> **Provided data**
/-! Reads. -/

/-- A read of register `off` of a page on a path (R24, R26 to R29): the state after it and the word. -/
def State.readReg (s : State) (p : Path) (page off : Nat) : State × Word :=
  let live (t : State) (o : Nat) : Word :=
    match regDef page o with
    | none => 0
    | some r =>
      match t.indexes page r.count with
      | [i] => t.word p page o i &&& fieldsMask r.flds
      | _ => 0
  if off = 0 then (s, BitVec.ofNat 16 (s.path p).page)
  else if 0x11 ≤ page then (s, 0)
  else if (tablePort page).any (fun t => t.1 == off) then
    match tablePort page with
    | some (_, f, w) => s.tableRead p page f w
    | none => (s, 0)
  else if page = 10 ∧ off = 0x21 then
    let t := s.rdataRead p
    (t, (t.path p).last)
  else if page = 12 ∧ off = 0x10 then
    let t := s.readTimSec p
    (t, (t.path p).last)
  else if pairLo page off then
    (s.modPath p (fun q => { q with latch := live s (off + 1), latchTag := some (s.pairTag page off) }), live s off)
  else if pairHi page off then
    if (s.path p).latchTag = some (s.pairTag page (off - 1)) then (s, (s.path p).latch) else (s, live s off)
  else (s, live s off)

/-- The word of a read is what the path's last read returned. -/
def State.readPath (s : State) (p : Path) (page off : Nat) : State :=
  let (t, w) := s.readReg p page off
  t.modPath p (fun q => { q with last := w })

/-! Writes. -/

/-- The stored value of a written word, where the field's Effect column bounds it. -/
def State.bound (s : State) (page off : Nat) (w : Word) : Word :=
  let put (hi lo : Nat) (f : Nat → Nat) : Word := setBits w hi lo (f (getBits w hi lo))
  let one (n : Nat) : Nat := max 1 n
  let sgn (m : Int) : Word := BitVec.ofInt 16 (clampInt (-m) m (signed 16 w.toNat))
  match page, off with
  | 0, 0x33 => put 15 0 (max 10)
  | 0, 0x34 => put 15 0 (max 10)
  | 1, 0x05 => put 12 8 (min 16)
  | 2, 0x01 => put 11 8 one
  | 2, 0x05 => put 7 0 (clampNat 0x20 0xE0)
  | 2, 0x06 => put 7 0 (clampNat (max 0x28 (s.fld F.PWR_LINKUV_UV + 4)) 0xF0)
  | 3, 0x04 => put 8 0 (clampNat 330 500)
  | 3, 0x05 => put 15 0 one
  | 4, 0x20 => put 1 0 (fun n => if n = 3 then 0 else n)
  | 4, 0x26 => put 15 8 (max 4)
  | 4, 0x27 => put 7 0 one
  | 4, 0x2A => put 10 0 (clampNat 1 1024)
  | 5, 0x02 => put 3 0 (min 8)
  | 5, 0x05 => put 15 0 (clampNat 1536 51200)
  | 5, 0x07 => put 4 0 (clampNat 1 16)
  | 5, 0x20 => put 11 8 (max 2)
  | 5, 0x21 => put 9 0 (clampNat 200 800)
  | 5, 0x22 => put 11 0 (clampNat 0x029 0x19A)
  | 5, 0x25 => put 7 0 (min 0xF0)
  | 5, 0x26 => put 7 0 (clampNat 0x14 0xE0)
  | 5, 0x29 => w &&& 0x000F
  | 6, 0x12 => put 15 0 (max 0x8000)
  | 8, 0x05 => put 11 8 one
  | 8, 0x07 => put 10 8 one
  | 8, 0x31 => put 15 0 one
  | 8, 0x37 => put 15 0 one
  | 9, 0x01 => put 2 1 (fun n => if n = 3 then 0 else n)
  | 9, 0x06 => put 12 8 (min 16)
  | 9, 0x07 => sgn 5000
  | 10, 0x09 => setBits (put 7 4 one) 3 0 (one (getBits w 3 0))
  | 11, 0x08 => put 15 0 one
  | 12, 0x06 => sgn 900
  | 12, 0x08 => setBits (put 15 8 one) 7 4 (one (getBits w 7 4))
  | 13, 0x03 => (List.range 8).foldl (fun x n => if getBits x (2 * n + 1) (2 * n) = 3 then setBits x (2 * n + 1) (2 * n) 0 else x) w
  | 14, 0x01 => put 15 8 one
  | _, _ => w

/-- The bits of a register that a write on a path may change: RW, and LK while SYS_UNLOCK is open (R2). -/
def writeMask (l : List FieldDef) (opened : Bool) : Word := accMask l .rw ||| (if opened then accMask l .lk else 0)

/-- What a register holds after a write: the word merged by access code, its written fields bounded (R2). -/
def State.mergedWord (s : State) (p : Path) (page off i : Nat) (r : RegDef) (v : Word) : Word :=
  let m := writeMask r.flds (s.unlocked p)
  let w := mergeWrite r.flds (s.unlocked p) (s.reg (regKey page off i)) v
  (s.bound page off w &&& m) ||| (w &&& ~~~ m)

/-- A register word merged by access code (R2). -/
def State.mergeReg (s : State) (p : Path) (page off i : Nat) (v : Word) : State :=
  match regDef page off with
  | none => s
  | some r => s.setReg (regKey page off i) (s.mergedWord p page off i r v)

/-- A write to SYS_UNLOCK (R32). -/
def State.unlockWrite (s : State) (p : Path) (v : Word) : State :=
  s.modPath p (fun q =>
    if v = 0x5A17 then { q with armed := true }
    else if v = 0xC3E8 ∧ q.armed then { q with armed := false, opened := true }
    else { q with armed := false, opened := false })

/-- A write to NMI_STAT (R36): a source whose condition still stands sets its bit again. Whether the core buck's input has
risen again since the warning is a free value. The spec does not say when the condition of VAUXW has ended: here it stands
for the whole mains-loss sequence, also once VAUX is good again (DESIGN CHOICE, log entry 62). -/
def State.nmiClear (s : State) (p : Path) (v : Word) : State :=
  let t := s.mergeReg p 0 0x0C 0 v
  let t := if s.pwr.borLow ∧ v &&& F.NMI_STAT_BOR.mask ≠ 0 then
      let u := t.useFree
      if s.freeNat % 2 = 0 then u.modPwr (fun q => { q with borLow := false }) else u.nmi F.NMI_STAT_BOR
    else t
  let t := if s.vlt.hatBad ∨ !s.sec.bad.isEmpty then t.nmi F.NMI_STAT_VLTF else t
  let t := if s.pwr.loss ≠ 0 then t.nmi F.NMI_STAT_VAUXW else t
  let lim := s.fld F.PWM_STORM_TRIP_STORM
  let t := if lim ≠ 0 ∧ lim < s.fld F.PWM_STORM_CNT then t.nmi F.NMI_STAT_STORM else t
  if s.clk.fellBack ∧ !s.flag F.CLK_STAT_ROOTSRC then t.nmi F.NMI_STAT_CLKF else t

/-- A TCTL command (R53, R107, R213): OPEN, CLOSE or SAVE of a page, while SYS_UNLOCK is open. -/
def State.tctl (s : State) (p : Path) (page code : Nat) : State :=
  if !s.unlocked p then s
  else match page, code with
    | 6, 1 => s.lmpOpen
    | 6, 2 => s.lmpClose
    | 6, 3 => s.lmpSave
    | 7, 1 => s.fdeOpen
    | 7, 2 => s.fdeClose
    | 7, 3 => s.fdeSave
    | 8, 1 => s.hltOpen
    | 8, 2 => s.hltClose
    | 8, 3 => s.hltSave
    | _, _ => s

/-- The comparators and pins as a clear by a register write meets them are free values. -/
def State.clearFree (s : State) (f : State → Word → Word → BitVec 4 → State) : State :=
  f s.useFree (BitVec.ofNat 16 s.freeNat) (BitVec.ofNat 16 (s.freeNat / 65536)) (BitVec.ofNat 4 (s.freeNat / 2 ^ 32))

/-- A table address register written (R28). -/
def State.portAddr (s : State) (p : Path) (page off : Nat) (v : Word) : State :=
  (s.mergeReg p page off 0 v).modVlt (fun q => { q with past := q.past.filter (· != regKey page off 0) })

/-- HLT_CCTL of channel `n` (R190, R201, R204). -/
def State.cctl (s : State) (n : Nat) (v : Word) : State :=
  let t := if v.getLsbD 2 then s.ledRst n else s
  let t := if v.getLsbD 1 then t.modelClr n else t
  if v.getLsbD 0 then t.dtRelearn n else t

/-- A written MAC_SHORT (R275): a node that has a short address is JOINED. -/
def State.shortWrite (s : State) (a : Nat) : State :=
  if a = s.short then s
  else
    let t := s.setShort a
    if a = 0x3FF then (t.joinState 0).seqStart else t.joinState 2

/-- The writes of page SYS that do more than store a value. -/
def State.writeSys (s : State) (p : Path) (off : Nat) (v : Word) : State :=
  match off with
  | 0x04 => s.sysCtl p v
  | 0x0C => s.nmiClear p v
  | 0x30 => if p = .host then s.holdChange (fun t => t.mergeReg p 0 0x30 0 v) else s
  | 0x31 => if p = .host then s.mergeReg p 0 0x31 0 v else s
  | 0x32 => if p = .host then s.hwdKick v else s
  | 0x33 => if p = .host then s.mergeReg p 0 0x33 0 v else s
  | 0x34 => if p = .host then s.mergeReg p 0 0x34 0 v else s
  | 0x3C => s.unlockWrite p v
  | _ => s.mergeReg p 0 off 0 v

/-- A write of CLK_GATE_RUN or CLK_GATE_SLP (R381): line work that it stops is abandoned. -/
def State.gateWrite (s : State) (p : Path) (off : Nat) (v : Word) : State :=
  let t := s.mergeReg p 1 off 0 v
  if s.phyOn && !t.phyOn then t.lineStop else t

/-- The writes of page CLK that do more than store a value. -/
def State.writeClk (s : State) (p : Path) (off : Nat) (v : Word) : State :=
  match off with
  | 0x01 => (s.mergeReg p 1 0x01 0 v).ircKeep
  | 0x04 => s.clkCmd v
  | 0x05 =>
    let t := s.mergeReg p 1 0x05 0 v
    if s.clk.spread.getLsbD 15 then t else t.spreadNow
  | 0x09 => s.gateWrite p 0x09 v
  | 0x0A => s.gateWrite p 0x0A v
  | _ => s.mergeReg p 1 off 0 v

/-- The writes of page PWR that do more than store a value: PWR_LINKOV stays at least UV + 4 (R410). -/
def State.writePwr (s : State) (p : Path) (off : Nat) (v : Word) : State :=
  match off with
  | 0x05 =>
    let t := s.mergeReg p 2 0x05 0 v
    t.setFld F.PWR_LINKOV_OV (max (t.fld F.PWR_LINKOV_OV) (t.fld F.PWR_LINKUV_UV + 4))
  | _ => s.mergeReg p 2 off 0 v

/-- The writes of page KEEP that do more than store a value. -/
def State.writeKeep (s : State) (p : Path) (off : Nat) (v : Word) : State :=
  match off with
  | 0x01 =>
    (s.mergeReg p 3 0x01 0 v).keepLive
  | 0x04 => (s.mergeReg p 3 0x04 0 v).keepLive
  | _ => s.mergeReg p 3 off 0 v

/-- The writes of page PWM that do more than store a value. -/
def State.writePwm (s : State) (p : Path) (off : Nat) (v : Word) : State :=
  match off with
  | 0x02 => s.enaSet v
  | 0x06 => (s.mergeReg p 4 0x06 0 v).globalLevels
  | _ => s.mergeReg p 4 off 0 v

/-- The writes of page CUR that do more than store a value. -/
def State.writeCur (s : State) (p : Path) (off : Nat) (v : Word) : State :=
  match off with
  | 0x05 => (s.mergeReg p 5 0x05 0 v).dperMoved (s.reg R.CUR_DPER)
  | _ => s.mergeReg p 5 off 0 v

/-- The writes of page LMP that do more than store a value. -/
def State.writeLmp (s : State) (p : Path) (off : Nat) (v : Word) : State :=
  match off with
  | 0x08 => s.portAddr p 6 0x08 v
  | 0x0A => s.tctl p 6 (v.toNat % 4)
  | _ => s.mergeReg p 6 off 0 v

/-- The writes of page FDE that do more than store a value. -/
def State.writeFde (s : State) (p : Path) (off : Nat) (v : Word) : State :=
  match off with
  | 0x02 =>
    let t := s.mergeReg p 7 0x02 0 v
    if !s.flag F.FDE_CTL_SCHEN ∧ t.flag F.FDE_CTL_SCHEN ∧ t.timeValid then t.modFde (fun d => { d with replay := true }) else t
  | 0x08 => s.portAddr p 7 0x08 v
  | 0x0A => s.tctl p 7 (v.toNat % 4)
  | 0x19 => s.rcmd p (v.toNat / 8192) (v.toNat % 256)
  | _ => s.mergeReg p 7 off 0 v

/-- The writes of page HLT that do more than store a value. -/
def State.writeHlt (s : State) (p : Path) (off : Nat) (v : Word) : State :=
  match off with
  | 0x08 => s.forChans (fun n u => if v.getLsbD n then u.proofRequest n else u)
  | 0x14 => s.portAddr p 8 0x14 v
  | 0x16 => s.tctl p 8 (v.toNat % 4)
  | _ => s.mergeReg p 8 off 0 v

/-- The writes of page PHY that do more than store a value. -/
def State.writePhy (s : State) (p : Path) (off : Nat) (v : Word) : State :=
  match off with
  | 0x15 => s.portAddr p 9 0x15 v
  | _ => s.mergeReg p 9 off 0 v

* * *

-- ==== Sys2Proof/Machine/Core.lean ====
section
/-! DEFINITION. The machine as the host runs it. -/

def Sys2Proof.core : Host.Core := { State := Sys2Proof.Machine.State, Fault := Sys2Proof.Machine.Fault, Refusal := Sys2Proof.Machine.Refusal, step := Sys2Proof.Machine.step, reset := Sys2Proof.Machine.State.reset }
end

> **Work required**
Only the lines above from the line containing "put 7 0 one" through the line containing "(clampNat 200 800)" should be retyped, exactly and with both ends included.

> **Finished task**
  | 4, 0x27 => put 7 0 one
  | 4, 0x2A => put 10 0 (clampNat 1 1024)
  | 5, 0x02 => put 3 0 (min 8)
  | 5, 0x05 => put 15 0 (clampNat 1536 51200)
  | 5, 0x07 => put 4 0 (clampNat 1 16)
  | 5, 0x20 => put 11 8 (max 2)
  | 5, 0x21 => put 9 0 (clampNat 200 800)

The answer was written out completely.